Berlin wants to lift distance rules between wind turbines to develop onshore wind power
The minimum distance between wind turbines and residential areas could be dropped by the German federal government in a bid to accelerate the slow expansion of this technology, reports Clean Energy Wire.
In the bill, seen by EURACTIV, the government wants to make changes to planning, building and environmental laws, with the aim of setting aside around 2% of the country’s land area for onshore wind power.
This is more than double the area currently allocated. The minimum distance rules, which are set by the federal state Germans in order to minimize neighborhood conflicts, could remain in place as long as each Land contributes to national wind energy goals.
The government aims to present the bill to Parliament later this month, which would allow it to pass through Parliament before the summer break.
The federal government justifies its intervention in national law by the requirements imposed by climate action obligations and national security considerations following Russia’s invasion of Ukraine.
According to the project, the new “Onshore Wind Energy Law” is supposed to “radically accelerate” expanding and “remove all obstacles and constraints” which are currently slowing it down.
Less than 1% of Germany’s land area is currently designated as a potential location for the construction of wind turbines, and around 0.5% is actually used.
For Markus Söder, Bavaria’s Conservative Minister-President, the current bill can be seen as something of a victory. This large state has historically been opposed to wind power and has implemented known distancing rules that have reduced the area available for wind power to well below 1%.
Bavaria’s ambition is modest, as the southern state only needs to allocate 1.1% of its space to wind turbines by 2026 before having to meet a target of 1.8% from 2032.
Bavaria’s 1.8% bond is the lowest assigned to a Land German. The bill will allow the Bavarian government to have wind turbines built by others federal state in his name.
Thus, thanks to agreements with other federal state before June 1, 2024, the Bavarian government will be able to reduce its space allocation for wind turbines to slightly below 1.5%.
Implementation of REPowerEU
In its REPowerEU plan presented on 18 May, the European Commission proposed to speed up the process “slow and complex permitting for large renewable energy projects” and called on EU member states to designate areas set aside for renewable energy.
The German government will now transpose this proposal into the bill. By carrying out an environmental impact assessment upstream, the issuance of permits should be considerably accelerated.
The draft law provides for a one-year deadline for the issuance of building permits, with an additional three-month deadline in the event of special circumstances.
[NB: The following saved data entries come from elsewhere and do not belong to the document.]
theorem execVxSample_upd (core : Nat) (ctx : Nat) (s : State) : UpdR [.outbox, .freeCtr, .regIrq, .regErr, .regSpd, .regFlt, .ctxs, .runs,
    .engines, .spads, .spad, .spadChk, .ceWins] s (execVxSample core ctx s) := by
  unfold execVxSample
  repeat' first
    | intro _
    | with_reducible assumption
    | with_reducible exact Upd.refl _
    | ((with_reducible apply UpdS.snd); with_reducible assumption)
    | with_reducible apply UpdR.next
    | ((with_reducible apply Upd.goS (vxSample_upd _ _ _ _ _)); rotate_left; exact rfl)
    | ((with_reducible apply UpdS.go (vxSample_upd _ _ _ _ _)); rotate_left; exact rfl)
    | ((with_reducible apply vxRun_upd); rotate_left; exact rfl)
    | with_reducible apply UpdS.mk

theorem execVxConvert_upd (core : Nat) (ctx : Nat) (s : State) : UpdR [.outbox, .freeCtr, .regIrq, .regErr, .regSpd, .regFlt, .ctxs,
    .runs, .engines, .spads, .spad, .spadChk, .ceWins] s (execVxConvert core ctx s) := by
  unfold execVxConvert
  repeat' first
    | intro _
    | with_reducible assumption
    | with_reducible exact Upd.refl _
    | ((with_reducible apply UpdS.snd); with_reducible assumption)
    | with_reducible apply UpdR.next
    | ((with_reducible apply Upd.goS (vxConvert_upd _ _ _ _ _)); rotate_left; exact rfl)
    | ((with_reducible apply UpdS.go (vxConvert_upd _ _ _ _ _)); rotate_left; exact rfl)
    | ((with_reducible apply vxRun_upd); rotate_left; exact rfl)
    | with_reducible apply UpdS.mk

theorem execVxSelect_upd (core : Nat) (ctx : Nat) (s : State) : UpdR [.outbox, .freeCtr, .regIrq, .regErr, .regSpd, .regFlt, .ctxs, .runs,
    .engines, .spads, .spad, .spadChk, .ceWins] s (execVxSelect core ctx s) := by
  unfold execVxSelect
  repeat' first
    | intro _
    | with_reducible assumption
    | with_reducible exact Upd.refl _
    | ((with_reducible apply UpdS.snd); with_reducible assumption)
    | with_reducible apply UpdR.next
    | ((with_reducible apply Upd.goS (vxSelect_upd _ _ _ _ _)); rotate_left; exact rfl)
    | ((with_reducible apply UpdS.go (vxSelect_upd _ _ _ _ _)); rotate_left; exact rfl)
    | ((with_reducible apply vxRun_upd); rotate_left; exact rfl)
    | with_reducible apply UpdS.mk

end Sys2Proof.Machine
end

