theorem execAbGo_upd (stack : Nat) (s : State) : UpdR abGo_parts s (execAbGo stack s) := by
  unfold execAbGo
  repeat' first
    | intro _
    | with_reducible assumption
    | with_reducible exact Upd.refl _
    | with_reducible apply UpdR.next
    | with_reducible apply hostWrites_upd
    | ((with_reducible apply Upd.go (abGo_upd _ _)); rotate_left; exact rfl)

theorem mapWrite_upd (d : Nat) (bmp : Bool) (v : Nat) (s : State) : Upd [.regLock, .regMcs] s (mapWrite d bmp v s) := by
  have hf : within [(if bmp then Fld.mcsBmpMap else .mcsLinMap).part] [.regLock, .regMcs] = true := by cases bmp <;> rfl
  unfold mapWrite
  extract_lets p f old v r t
  have ht : Upd [.regLock, .regMcs] s t := Upd.go (wr_upd _ _ _ _) (Upd.refl s) rfl
  refine Upd.ite (fun _ => Upd.go (wr_upd _ _ _ _) (Upd.refl s) rfl) fun _ => ?_
  refine Upd.ite (fun _ => Upd.go (wr_upd _ _ _ _) (Upd.refl s) rfl) fun _ => ?_
  exact Upd.ite (fun _ => Upd.go (wr_upd _ _ _ _) ht hf) fun _ => ht

theorem mapHalf_upd (d : Nat) (bmp : Bool) (half : Nat) (v : Nat) (s : State) : Upd [.regLock, .regMcs] s (mapHalf d bmp half v s) := by
  unfold mapHalf
  repeat' first
    | intro _
    | with_reducible assumption
    | with_reducible exact Upd.refl _
    | with_reducible apply Upd.ite <;> intro _
    | ((with_reducible apply Upd.go (mapWrite_upd _ _ _ _)); rotate_left; exact rfl)

theorem mapWords_upd (d : Nat) (bmp : Bool) (half : Nat) (v : Nat) (s : State) : Upd [.regLock, .regMcs] s (mapWords d bmp half v s) :=
    by
  unfold mapWords
  repeat' first
    | intro _
    | with_reducible assumption
    | with_reducible exact Upd.refl _
    | with_reducible apply Upd.ite <;> intro _
    | ((with_reducible apply Upd.go (mapHalf_upd _ _ _ _ _)); rotate_left; exact rfl)

theorem execLinMapWrite_upd (stack : Nat) (half : Nat) (value : Nat) (s : State) : UpdR [.regLock, .regMcs] s (execLinMapWrite stack half
    value s) := by
  unfold execLinMapWrite
  repeat' first
    | intro _
    | with_reducible assumption
    | with_reducible exact Upd.refl _
    | with_reducible apply UpdR.next
    | with_reducible apply hostWrites_upd
    | ((with_reducible apply Upd.go (mapWords_upd _ _ _ _ _)); rotate_left; exact rfl)

theorem execBmpMapWrite_upd (stack : Nat) (half : Nat) (value : Nat) (s : State) : UpdR [.regLock, .regMcs] s (execBmpMapWrite stack half
    value s) := by
  unfold execBmpMapWrite
  repeat' first
    | intro _
    | with_reducible assumption
    | with_reducible exact Upd.refl _
    | with_reducible apply UpdR.next
    | with_reducible apply hostWrites_upd
    | ((with_reducible apply Upd.go (mapWords_upd _ _ _ _ _)); rotate_left; exact rfl)

end Sys2Proof.Machine
end

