theorem execPortUp_upd (port : Nat) (lanes : Nat) (rtt : Nat) (s : State) : UpdR execPortUp_parts s (execPortUp port lanes rtt s) := by
  unfold execPortUp
  repeat' first
    | intro _
    | with_reducible assumption
    | with_reducible exact Upd.refl _
    | (extract_lets -underBinder +onlyGivenNames x; (with_reducible refine UpdR.cut x ?_ ?_); rotate_left; (clear_value x; revert x; intro _ _); rotate_right; subst x)
    | (extract_lets -underBinder +onlyGivenNames x; (with_reducible refine Upd.cut x ?_ ?_); rotate_left; (clear_value x; revert x; intro _ _); rotate_right; subst x)
    | (extract_lets -underBinder +onlyGivenNames x; clear_value x; revert x; intro _)
    | with_reducible apply Upd.ite <;> intro _
    | with_reducible apply UpdR.ite <;> intro _
    | with_reducible apply UpdR.next
    | ((with_reducible apply Upd.go (wr_upd _ _ _ _)); rotate_left; exact rfl)
    | ((with_reducible apply Upd.go (putPort_upd _ _ _)); rotate_left; exact rfl)
    | ((with_reducible apply Upd.go (setPortState_upd _ _ _)); rotate_left; exact rfl)
    | ((with_reducible apply Upd.go (sendMember_upd _ _ _ _ _)); rotate_left; exact rfl)
    | ((with_reducible apply Upd.go (portDown_upd _ _ _)); rotate_left; exact rfl)
    | ((with_reducible apply Upd.go (measureLanes_upd _ _)); rotate_left; exact rfl)
    | split

theorem execFastRetrain_upd (port : Nat) (s : State) : UpdR [.outbox, .regIrq, .regErr, .regLdg, .regMcs, .regFlt, .regEvl, .ldgSeq,
    .ldgLost, .dram, .dramChk, .chans, .units, .snoop, .biWait, .servedBytes] s (execFastRetrain port s) := by
  unfold execFastRetrain
  repeat' first
    | intro _
    | with_reducible assumption
    | with_reducible exact Upd.refl _
    | with_reducible apply Upd.ite <;> intro _
    | with_reducible apply UpdR.ite <;> intro _
    | with_reducible apply UpdR.next
    | ((with_reducible apply Upd.go (setPortState_upd _ _ _)); rotate_left; exact rfl)

theorem execFastRetrainDone_upd (port : Nat) (ok : Bool) (s : State) : UpdR leaveStream_parts s (execFastRetrainDone port ok s) := by
  unfold execFastRetrainDone
  repeat' first
    | intro _
    | with_reducible assumption
    | with_reducible exact Upd.refl _
    | with_reducible apply Upd.ite <;> intro _
    | with_reducible apply UpdR.ite <;> intro _
    | with_reducible apply UpdR.next
    | ((with_reducible apply Upd.go (setPortState_upd _ _ _)); rotate_left; exact rfl)
    | ((with_reducible apply Upd.go (trainOrDark_upd _ _)); rotate_left; exact rfl)

theorem execPortDown_upd (port : Nat) (cause : Nat) (s : State) : UpdR leaveStream_parts s (execPortDown port cause s) := by
  unfold execPortDown
  repeat' first
    | intro _
    | with_reducible assumption
    | with_reducible exact Upd.refl _
    | with_reducible apply Upd.ite <;> intro _
    | with_reducible apply UpdR.ite <;> intro _
    | with_reducible apply UpdR.next
    | ((with_reducible apply Upd.go (portDown_upd _ _ _)); rotate_left; exact rfl)
    | split

theorem execPortFatal_upd (port : Nat) (code : Nat) (detail : Nat) (s : State) : UpdR leaveStream_parts s (execPortFatal port code detail
    s) := by
  unfold execPortFatal
  repeat' first
    | intro _
    | with_reducible assumption
    | with_reducible exact Upd.refl _
    | (extract_lets -underBinder +onlyGivenNames x; (with_reducible refine UpdR.cut x ?_ ?_); rotate_left; (clear_value x; revert x; intro _ _); rotate_right; subst x)
    | (extract_lets -underBinder +onlyGivenNames x; (with_reducible refine Upd.cut x ?_ ?_); rotate_left; (clear_value x; revert x; intro _ _); rotate_right; subst x)
    | (extract_lets -underBinder +onlyGivenNames x; clear_value x; revert x; intro _)
    | with_reducible apply Upd.ite <;> intro _
    | with_reducible apply UpdR.ite <;> intro _
    | with_reducible apply UpdR.next
    | ((with_reducible apply Upd.go (wr_upd _ _ _ _)); rotate_left; exact rfl)
    | ((with_reducible apply Upd.go (logErr_upd _ _ _ _ _)); rotate_left; exact rfl)
    | ((with_reducible apply Upd.go (leaveStream_upd _ _ _)); rotate_left; exact rfl)

/-- What `setCart` may change. -/
def setCart_parts : List Part :=
  [.outbox, .freeCtr, .regIrq, .regErr, .regLdg, .regSpd, .regTmv, .regBku, .regMcs, .regFlt, .regEvl, .regOpt, .regBay, .ldgSeq, .ldgLost,
   .ctxs, .runs, .engines, .spads, .spad, .spadChk, .serais, .dram, .dramChk, .chans, .units, .flights, .snoop, .biWait, .ceWins,
   .servedBytes, .ports]

theorem setCart_upd (b : Nat) (st : Nat) (s : State) : Upd setCart_parts s (setCart b st s) := by
  unfold setCart
  repeat' first
    | intro _
    | with_reducible assumption
    | with_reducible exact Upd.refl _
    | (extract_lets -underBinder +onlyGivenNames x; (with_reducible refine Upd.cut x ?_ ?_); rotate_left; (clear_value x; revert x; intro _ _); rotate_right; subst x)
    | (extract_lets -underBinder +onlyGivenNames x; clear_value x; revert x; intro _)
    | with_reducible apply Upd.ite <;> intro _
    | with_reducible apply Upd.forUpto
    | ((with_reducible apply Upd.go (wr_upd _ _ _ _)); rotate_left; exact rfl)
    | ((with_reducible apply Upd.go (raise_upd _ _ _)); rotate_left; exact rfl)
    | ((with_reducible apply Upd.go (ledger_upd _ _ _ _)); rotate_left; exact rfl)
    | ((with_reducible apply Upd.go (measure_upd _ _ _ _)); rotate_left; exact rfl)
    | ((with_reducible apply Upd.go (leaveStream_upd _ _ _)); rotate_left; exact rfl)
    | ((with_reducible apply Upd.go (startTraining_upd _ _ _)); rotate_left; exact rfl)
    | split

/-- What `prepare` may change. -/
def prepare_parts : List Part :=
  [.outbox, .freeCtr, .regIrq, .regLock, .regErr, .regLdg, .regSpd, .regTmv, .regBku, .regMcs, .regFlt, .regEvl, .regOpt, .regBay, .ldgSeq,
   .ldgLost, .ctxs, .runs, .engines, .spads, .spad, .spadChk, .serais, .dram, .dramChk, .chans, .units, .flights, .snoop, .biWait,
   .ceWins, .servedBytes, .ports]

theorem prepare_upd (bay : Nat) (s : State) : Upd prepare_parts s (prepare bay s) := by
  unfold prepare
  repeat' first
    | intro _
    | with_reducible assumption
    | with_reducible exact Upd.refl _
    | (extract_lets -underBinder +onlyGivenNames x; (with_reducible refine Upd.cut x ?_ ?_); rotate_left; (clear_value x; revert x; intro _ _); rotate_right; subst x)
    | (extract_lets -underBinder +onlyGivenNames x; clear_value x; revert x; intro _)
    | with_reducible apply Upd.ite <;> intro _
    | ((with_reducible apply Upd.go (wr_upd _ _ _ _)); rotate_left; exact rfl)
    | ((with_reducible apply Upd.go (logErr_upd _ _ _ _ _)); rotate_left; exact rfl)
    | ((with_reducible apply Upd.go (setCart_upd _ _ _)); rotate_left; exact rfl)
    | split

theorem execPrepare_upd (bay : Nat) (s : State) : UpdR prepare_parts s (execPrepare bay s) := by
  unfold execPrepare
  repeat' first
    | intro _
    | with_reducible assumption
    | with_reducible exact Upd.refl _
    | with_reducible apply UpdR.next
    | ((with_reducible apply Upd.go (prepare_upd _ _)); rotate_left; exact rfl)

theorem execPrepareDone_upd (bay : Nat) (s : State) : UpdR setCart_parts s (execPrepareDone bay s) := by
  unfold execPrepareDone
  repeat' first
    | intro _
    | with_reducible assumption
    | with_reducible exact Upd.refl _
    | with_reducible apply Upd.ite <;> intro _
    | with_reducible apply UpdR.ite <;> intro _
    | with_reducible apply UpdR.next
    | with_reducible apply Upd.forUpto
    | ((with_reducible apply Upd.go (wri_upd _ _ _ _ _)); rotate_left; exact rfl)
    | ((with_reducible apply Upd.go (raise_upd _ _ _)); rotate_left; exact rfl)
    | ((with_reducible apply Upd.go (setCart_upd _ _ _)); rotate_left; exact rfl)

theorem cancelPrepare_upd (bay : Nat) (s : State) : Upd setCart_parts s (cancelPrepare bay s) := by
  unfold cancelPrepare
  repeat' first
    | intro _
    | with_reducible assumption
    | with_reducible exact Upd.refl _
    | with_reducible apply Upd.ite <;> intro _
    | ((with_reducible apply Upd.go (setCart_upd _ _ _)); rotate_left; exact rfl)

theorem execCancel_upd (bay : Nat) (s : State) : UpdR setCart_parts s (execCancel bay s) := by
  unfold execCancel
  repeat' first
    | intro _
    | with_reducible assumption
    | with_reducible exact Upd.refl _
    | with_reducible apply UpdR.next
    | ((with_reducible apply Upd.go (cancelPrepare_upd _ _)); rotate_left; exact rfl)

theorem startWarming_upd (bay : Nat) (s : State) : Upd setCart_parts s (startWarming bay s) := by
  unfold startWarming
  repeat' first
    | intro _
    | with_reducible assumption
    | with_reducible exact Upd.refl _
    | ((with_reducible apply Upd.go (wr_upd _ _ _ _)); rotate_left; exact rfl)
    | ((with_reducible apply Upd.go (measure_upd _ _ _ _)); rotate_left; exact rfl)
    | ((with_reducible apply Upd.go (setCart_upd _ _ _)); rotate_left; exact rfl)

theorem execCartInsert_upd (bay : Nat) (id : Nat) (hours : Nat) (s : State) : UpdR setCart_parts s (execCartInsert bay id hours s) := by
  unfold execCartInsert
  repeat' first
    | intro _
    | with_reducible assumption
    | with_reducible exact Upd.refl _
    | (extract_lets -underBinder +onlyGivenNames x; (with_reducible refine UpdR.cut x ?_ ?_); rotate_left; (clear_value x; revert x; intro _ _); rotate_right; subst x)
    | (extract_lets -underBinder +onlyGivenNames x; (with_reducible refine Upd.cut x ?_ ?_); rotate_left; (clear_value x; revert x; intro _ _); rotate_right; subst x)
    | (extract_lets -underBinder +onlyGivenNames x; clear_value x; revert x; intro _)
    | with_reducible apply Upd.ite <;> intro _
    | with_reducible apply UpdR.ite <;> intro _
    | with_reducible apply UpdR.next
    | ((with_reducible apply Upd.go (wr_upd _ _ _ _)); rotate_left; exact rfl)
    | ((with_reducible apply Upd.go (startWarming_upd _ _)); rotate_left; exact rfl)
Installations located outside the areas of interest should be authorized within two years, according to the project.
Furthermore, once an impact study has been carried out, nature protection clauses such as a species protection assessment will not be necessary.
The North Sea should be designated as a “area of interest”although details have yet to be revealed.
Double the capacity
The government’s goal is to approximately double Germany’s onshore wind power capacity to 115 gigawatts (GW) by 2030.
If the 2% target is met, Germany could build onshore turbines with a total capacity of 165 GW, according to the bill.
This law is expected to come into force on January 1, 2023, which will grant federal state a transitional period of six months before the first minimum size requirements become effective.
An intermittent space target will then need to be met by 2026 before the total space requirement takes effect in 2032.